In past decades, polio made summer a fearful time for the young people who, free of that fear because of Sabin's vaccine, now go to anime conventions. Because Ikasucon moved from a Clarion hotel in Blue Ash to the downtown center, it was hard to tell whether attendance was up or down. It was definitely the smallest anime convention attended by this site so far in 2006, but not the smallest convention of any type. There probably were more people in the Ikasucon dealers' room than were on hand at any one time for the InConJunction convention we attended one week earlier. InConJunction, which has been around for 25 years, unfortunately was an example of how sci-fi cons are shrinking while anime conventions stay busy.

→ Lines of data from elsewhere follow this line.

-- ==== Sys2Proof/Decode.lean ====
section
/-! DEFINITION. The commands that words of the opcode table spell. No row of the table gives bits, so no word spells one. -/
namespace Sys2Proof

/-- The command that a word of `nbits` bits spells: none, for no row of the opcode table has bits. -/
def decodeTableWord (_nbits _w : Nat) : Option Instr := none

end Sys2Proof
end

This writer had real-world work on Friday and Saturday nights, and so we missed those parts of the convention, including the Saturday night costume contest. We played the cheap card and stayed in a Red Roof Inn fifteen miles north of downtown, which meant we missed the Sunday fire alarm that cleared out the convention's hotel.

Splitting the weekend also meant we missed the opportunity to set up our photo booth, which we'll have to try later this year at another convention. We're planning next to head to Otakon in Baltimore, where we'll repeat our Anime Expo strategy of splitting time between costuming pictures and interview sessions, with any luck.